» Task requirements: Go through the entries below and work out how many lines include "Machine"; give only that number.
Working data START
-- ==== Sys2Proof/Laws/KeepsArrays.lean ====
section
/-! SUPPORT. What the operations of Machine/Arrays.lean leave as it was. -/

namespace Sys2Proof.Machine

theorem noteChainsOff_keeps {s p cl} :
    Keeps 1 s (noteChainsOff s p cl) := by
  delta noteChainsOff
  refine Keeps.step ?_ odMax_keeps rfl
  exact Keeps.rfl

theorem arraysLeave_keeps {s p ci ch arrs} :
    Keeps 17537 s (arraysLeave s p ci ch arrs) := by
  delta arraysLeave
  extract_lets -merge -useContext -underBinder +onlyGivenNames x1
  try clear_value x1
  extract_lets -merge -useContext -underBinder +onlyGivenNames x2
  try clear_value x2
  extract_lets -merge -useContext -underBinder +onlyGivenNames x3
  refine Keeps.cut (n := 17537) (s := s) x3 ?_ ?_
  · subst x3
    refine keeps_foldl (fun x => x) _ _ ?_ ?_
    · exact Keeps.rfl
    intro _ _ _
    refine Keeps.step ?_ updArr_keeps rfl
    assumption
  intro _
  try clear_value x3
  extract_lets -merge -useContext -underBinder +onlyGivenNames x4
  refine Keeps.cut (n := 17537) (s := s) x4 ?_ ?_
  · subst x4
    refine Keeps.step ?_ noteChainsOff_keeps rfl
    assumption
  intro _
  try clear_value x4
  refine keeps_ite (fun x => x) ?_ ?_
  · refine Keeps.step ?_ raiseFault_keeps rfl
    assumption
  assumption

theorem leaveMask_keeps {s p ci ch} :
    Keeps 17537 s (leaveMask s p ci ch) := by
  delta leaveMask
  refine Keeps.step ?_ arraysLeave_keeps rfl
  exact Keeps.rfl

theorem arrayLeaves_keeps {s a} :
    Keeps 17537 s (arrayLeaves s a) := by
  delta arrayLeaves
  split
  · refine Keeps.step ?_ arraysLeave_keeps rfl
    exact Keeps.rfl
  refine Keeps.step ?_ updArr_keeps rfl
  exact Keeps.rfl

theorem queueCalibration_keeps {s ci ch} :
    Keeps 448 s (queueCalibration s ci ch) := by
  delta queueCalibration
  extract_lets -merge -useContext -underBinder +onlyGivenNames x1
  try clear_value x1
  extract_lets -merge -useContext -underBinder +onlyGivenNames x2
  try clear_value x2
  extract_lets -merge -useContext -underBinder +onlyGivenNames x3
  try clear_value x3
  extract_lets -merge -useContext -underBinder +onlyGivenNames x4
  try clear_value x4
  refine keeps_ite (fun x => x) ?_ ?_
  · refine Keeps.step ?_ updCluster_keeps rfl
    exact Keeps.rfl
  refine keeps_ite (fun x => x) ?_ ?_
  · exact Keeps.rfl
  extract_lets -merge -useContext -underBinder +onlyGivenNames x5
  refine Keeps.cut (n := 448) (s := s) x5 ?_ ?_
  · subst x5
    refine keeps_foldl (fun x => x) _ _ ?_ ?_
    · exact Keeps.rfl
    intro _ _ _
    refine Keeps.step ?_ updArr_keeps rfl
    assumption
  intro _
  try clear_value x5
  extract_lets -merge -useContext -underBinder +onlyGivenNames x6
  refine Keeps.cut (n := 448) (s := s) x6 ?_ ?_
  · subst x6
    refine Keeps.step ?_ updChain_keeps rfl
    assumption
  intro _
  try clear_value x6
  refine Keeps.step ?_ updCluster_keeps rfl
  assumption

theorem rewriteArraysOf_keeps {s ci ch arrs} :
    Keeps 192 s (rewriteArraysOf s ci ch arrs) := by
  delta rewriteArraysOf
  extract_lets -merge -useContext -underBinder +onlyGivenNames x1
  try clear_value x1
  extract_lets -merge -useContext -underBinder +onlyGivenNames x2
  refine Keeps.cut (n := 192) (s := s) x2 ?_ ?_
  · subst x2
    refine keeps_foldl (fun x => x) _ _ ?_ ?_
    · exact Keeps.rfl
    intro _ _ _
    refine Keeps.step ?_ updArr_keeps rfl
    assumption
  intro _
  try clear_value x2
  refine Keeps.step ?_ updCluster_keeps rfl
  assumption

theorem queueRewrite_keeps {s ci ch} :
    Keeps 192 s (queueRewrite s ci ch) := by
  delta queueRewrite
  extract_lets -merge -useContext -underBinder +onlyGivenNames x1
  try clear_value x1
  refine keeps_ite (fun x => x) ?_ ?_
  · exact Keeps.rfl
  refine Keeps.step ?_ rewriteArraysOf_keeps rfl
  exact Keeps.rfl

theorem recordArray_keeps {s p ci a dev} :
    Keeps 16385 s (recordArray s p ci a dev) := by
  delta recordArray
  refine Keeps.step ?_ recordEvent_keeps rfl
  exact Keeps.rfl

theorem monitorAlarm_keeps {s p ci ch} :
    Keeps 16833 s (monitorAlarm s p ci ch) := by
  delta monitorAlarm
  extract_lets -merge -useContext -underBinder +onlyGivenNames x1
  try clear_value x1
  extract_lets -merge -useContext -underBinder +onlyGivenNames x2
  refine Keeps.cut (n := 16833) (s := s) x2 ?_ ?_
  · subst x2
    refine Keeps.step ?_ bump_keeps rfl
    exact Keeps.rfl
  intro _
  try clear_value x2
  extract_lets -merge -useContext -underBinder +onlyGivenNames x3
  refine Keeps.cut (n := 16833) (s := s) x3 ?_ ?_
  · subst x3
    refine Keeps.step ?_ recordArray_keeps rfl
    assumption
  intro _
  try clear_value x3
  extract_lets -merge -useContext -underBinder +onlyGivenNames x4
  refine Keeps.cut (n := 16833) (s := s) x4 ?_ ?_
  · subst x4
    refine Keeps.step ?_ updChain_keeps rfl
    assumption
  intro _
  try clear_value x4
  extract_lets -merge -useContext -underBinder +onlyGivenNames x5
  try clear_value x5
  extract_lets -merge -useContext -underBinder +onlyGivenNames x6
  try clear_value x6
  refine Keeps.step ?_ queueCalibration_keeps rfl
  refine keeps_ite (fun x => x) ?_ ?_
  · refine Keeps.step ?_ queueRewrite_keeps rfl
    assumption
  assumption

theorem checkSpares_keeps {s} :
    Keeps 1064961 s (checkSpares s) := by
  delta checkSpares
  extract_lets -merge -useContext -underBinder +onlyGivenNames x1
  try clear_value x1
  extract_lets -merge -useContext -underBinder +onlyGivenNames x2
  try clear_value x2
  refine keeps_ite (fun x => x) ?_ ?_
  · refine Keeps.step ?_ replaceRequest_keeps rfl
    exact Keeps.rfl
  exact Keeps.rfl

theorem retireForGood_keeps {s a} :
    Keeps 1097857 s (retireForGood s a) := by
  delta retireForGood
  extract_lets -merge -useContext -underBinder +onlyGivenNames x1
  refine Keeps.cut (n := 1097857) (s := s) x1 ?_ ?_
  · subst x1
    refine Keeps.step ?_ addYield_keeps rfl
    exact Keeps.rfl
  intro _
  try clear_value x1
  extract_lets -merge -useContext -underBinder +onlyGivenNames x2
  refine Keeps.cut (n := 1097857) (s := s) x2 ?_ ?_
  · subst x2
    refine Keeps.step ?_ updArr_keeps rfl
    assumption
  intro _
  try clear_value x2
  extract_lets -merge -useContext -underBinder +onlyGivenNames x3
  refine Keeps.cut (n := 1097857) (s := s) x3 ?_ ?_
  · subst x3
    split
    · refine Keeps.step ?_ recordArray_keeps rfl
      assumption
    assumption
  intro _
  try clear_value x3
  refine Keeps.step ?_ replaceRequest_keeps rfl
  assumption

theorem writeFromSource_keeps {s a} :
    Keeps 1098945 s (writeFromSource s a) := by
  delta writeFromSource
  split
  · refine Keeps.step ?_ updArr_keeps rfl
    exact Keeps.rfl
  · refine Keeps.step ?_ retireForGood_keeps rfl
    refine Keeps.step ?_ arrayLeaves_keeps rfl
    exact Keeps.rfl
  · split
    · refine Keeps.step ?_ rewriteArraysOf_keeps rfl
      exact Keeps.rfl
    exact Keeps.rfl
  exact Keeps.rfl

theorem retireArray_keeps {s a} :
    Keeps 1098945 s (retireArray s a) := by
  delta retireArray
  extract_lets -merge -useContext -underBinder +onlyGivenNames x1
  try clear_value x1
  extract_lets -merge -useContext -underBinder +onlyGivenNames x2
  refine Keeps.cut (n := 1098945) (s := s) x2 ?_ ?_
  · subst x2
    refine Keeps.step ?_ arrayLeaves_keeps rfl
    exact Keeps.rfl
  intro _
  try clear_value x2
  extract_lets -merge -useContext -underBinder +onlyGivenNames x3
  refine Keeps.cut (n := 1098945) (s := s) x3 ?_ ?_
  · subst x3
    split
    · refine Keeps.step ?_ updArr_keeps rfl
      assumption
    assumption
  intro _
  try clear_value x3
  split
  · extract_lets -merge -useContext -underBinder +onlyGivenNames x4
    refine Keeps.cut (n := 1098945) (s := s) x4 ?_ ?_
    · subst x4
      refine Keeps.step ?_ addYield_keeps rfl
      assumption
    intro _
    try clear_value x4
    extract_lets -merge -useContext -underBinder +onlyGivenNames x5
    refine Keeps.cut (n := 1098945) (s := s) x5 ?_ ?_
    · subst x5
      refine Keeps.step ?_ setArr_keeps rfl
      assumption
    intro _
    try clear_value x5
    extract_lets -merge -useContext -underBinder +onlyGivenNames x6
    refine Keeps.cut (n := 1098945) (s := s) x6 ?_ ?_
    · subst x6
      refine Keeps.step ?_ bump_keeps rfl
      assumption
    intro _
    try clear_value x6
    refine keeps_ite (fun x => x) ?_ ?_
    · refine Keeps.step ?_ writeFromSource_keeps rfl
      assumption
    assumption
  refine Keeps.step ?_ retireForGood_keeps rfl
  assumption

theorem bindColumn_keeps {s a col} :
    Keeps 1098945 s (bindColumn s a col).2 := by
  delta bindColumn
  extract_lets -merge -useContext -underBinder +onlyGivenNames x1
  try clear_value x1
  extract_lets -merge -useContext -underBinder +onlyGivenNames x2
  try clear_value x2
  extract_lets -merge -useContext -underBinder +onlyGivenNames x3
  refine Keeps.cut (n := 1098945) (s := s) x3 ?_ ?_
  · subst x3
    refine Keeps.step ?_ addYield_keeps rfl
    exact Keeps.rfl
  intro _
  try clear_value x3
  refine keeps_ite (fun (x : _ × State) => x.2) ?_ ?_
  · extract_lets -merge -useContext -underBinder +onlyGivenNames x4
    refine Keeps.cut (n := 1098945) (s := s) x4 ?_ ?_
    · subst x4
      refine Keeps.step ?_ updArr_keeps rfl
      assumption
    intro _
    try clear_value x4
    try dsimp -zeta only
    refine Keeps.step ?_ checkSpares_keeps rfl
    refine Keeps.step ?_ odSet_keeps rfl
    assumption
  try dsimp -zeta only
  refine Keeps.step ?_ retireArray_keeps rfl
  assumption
Working data END
Working data START
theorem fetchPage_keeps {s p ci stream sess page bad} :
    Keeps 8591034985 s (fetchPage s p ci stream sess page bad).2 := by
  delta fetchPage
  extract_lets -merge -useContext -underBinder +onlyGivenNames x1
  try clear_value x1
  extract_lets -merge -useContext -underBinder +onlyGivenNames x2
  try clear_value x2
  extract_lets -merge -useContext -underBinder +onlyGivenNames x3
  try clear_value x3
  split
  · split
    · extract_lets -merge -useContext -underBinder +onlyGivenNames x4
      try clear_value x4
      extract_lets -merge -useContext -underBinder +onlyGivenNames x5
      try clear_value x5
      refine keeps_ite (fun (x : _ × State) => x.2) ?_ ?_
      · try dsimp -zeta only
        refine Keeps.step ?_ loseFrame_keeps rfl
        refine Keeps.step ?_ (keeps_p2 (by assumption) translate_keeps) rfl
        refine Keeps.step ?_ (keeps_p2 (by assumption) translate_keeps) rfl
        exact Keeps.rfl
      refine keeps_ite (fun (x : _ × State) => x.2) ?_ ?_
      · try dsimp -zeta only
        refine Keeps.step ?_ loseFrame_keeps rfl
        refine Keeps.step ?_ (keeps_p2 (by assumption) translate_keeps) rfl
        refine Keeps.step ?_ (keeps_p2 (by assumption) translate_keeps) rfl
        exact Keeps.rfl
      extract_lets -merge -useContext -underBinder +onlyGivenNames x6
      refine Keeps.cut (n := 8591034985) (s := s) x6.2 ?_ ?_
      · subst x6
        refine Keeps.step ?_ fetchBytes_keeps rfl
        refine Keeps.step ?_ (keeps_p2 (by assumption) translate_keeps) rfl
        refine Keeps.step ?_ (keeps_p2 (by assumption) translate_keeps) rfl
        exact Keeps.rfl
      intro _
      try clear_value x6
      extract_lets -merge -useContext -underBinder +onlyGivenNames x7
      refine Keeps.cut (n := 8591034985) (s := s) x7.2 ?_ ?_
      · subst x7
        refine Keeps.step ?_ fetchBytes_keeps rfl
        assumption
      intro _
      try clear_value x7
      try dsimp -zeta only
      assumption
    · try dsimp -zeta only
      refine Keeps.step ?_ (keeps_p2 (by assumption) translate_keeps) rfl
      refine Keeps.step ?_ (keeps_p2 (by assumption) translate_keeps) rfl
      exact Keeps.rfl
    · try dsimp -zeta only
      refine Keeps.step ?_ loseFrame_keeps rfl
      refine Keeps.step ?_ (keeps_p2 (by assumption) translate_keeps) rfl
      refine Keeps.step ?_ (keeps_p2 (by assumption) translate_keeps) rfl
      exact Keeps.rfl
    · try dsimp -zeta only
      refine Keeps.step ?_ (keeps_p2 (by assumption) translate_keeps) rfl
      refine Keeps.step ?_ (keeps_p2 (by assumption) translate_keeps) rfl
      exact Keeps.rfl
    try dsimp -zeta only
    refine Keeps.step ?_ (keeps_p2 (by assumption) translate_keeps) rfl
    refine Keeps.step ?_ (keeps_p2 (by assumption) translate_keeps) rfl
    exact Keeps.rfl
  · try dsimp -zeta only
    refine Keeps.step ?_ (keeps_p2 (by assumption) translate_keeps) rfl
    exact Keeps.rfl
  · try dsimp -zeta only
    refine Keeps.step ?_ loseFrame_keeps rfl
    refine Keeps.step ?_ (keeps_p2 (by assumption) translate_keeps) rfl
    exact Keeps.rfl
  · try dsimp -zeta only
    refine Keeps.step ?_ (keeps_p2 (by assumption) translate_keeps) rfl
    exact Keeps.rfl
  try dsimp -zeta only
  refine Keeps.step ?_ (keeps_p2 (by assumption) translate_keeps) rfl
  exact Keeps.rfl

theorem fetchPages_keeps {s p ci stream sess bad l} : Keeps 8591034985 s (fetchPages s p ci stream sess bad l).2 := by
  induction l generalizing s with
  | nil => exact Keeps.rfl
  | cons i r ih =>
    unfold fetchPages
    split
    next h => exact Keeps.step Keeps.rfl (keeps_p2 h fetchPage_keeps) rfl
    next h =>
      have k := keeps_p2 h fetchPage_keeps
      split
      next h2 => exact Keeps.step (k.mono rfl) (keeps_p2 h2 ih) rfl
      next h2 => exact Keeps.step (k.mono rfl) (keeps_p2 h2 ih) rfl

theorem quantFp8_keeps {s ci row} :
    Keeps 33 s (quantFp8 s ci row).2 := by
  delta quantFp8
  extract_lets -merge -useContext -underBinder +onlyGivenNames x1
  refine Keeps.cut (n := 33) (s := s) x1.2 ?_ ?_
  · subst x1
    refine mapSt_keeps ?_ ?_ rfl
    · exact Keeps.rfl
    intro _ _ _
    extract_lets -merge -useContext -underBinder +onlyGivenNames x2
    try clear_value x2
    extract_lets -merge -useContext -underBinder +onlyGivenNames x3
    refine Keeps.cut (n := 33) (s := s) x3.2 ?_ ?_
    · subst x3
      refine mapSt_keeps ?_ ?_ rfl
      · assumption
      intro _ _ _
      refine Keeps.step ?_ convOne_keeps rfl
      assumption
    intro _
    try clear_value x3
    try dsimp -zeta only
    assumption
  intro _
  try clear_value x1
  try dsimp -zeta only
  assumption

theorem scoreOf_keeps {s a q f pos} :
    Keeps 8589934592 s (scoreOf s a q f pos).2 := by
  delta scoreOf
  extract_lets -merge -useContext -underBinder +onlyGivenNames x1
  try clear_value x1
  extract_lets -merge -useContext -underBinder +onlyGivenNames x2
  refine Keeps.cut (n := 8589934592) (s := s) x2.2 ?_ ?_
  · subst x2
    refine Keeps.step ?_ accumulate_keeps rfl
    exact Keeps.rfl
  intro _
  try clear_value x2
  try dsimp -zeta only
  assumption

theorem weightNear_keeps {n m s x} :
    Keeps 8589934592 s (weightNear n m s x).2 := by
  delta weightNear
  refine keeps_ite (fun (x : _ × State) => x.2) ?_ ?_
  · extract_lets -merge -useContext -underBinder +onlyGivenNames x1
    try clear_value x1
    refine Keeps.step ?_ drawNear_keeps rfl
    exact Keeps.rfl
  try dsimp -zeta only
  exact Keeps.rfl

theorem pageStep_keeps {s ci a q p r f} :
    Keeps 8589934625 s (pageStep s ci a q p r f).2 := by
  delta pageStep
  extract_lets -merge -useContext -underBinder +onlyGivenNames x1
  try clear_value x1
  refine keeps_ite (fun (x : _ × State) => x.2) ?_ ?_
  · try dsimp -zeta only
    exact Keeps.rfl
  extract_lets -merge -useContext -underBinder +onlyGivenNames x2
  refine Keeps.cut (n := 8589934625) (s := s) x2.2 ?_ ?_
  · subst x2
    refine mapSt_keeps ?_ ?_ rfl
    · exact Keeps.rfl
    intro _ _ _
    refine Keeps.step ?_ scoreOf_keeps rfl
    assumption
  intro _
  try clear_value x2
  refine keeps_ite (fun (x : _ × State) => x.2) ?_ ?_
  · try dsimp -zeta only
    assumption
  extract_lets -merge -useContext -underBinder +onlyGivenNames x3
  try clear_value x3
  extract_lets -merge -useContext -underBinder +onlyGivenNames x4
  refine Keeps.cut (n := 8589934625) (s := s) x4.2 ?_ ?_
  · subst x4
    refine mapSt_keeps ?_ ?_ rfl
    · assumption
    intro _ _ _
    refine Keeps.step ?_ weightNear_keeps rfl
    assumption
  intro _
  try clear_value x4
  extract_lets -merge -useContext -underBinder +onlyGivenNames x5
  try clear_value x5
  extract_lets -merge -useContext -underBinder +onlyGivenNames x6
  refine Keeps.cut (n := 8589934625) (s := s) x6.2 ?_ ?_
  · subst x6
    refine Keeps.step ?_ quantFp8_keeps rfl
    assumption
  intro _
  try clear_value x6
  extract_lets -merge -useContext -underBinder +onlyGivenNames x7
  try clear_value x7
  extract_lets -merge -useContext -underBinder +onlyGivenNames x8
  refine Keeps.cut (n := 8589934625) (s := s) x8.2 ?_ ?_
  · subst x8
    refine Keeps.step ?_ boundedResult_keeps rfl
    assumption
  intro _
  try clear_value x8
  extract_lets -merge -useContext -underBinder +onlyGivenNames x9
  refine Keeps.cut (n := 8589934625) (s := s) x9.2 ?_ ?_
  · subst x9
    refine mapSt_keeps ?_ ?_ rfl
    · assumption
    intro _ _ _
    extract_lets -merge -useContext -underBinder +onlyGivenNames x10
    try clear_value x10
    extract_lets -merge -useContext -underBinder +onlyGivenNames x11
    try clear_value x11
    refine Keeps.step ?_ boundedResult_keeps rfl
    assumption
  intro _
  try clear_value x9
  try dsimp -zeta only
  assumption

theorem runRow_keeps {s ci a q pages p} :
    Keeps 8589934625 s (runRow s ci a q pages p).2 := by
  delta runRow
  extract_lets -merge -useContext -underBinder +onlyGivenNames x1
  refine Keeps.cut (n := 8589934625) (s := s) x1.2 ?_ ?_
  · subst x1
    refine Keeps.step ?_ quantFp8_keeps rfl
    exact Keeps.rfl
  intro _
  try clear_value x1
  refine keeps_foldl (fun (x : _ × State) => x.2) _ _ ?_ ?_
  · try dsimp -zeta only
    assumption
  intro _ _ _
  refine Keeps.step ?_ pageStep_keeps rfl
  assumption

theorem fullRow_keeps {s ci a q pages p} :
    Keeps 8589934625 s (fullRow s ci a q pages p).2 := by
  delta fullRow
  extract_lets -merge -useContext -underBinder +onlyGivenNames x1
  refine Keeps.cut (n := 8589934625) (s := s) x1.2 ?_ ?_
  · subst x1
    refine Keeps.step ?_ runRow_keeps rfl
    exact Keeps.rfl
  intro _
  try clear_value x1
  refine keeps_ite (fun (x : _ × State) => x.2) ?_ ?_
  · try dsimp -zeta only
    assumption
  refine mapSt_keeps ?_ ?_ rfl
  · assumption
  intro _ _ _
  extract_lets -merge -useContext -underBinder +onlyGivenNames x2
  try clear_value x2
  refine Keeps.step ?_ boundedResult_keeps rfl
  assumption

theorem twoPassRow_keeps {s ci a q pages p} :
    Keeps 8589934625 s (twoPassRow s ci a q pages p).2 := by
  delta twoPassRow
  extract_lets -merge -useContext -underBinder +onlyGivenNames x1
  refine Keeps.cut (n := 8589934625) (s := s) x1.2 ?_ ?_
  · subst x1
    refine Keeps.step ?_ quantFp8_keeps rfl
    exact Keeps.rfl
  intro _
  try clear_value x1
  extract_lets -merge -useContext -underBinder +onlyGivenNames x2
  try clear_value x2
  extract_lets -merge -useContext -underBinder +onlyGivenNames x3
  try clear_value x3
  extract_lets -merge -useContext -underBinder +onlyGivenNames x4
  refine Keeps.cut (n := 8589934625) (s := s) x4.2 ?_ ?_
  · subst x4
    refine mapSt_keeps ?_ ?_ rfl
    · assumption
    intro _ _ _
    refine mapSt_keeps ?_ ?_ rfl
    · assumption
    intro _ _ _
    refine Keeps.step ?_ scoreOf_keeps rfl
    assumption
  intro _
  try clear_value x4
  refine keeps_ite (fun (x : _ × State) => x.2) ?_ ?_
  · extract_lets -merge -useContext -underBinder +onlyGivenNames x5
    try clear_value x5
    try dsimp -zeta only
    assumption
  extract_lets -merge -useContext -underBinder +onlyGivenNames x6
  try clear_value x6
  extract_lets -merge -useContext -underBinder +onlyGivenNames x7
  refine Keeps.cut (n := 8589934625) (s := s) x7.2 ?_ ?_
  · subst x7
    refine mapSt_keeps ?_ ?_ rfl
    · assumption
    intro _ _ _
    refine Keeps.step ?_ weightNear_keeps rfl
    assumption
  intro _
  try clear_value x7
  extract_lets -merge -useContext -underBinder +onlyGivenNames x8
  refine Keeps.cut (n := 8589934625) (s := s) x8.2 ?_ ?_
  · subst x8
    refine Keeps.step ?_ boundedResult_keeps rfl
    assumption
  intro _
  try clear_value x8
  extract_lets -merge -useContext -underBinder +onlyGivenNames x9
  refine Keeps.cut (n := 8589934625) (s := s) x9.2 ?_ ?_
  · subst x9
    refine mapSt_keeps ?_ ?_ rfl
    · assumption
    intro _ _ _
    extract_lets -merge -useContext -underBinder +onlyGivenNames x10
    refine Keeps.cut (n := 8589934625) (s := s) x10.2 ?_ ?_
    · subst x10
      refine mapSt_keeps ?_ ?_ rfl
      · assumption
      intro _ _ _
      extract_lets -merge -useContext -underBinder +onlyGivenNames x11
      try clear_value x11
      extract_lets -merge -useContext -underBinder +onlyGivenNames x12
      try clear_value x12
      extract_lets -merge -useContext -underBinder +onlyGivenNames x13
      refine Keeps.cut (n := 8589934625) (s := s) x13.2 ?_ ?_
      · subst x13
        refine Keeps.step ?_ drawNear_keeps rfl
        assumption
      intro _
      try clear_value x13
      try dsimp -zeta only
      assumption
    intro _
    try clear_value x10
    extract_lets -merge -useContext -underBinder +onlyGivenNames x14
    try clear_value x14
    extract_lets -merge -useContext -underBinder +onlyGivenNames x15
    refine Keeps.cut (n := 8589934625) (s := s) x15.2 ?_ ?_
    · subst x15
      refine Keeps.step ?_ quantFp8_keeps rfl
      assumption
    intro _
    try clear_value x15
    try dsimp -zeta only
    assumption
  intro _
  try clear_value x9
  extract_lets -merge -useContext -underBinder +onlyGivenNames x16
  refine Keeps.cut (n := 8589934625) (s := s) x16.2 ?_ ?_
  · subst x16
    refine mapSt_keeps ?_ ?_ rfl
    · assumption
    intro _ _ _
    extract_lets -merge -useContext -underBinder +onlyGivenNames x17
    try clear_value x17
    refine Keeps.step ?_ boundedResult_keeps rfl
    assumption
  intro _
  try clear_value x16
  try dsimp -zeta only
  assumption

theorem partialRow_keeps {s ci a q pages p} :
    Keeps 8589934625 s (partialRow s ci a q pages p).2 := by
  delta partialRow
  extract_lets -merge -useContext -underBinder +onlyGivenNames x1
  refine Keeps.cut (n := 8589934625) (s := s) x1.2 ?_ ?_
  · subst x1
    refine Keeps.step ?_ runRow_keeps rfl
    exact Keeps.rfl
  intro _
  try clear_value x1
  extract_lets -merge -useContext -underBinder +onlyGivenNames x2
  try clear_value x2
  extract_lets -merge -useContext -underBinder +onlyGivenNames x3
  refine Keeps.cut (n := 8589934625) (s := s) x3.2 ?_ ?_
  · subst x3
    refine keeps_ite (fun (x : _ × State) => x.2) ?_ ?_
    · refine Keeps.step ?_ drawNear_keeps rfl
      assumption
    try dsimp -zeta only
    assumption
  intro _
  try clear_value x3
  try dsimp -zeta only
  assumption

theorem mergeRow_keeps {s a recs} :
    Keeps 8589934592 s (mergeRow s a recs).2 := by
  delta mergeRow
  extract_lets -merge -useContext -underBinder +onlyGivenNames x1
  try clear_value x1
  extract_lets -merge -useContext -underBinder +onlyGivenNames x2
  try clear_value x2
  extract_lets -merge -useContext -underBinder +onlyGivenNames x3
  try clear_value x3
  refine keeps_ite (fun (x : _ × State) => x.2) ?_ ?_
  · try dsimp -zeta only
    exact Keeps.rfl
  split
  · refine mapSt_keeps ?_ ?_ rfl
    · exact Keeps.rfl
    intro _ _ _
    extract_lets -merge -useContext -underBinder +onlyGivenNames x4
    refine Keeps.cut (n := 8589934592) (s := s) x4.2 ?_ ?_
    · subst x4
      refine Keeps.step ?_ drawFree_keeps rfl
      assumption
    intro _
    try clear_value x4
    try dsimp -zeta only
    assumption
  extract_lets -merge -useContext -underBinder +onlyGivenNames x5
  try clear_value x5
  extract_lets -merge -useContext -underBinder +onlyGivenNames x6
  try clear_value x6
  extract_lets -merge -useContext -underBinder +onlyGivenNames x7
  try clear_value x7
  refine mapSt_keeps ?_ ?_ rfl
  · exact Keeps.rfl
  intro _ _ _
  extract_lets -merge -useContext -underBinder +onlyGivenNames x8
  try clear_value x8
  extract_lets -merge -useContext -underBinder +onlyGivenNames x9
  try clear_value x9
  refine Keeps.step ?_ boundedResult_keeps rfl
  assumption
Working data END
» Finished task: 2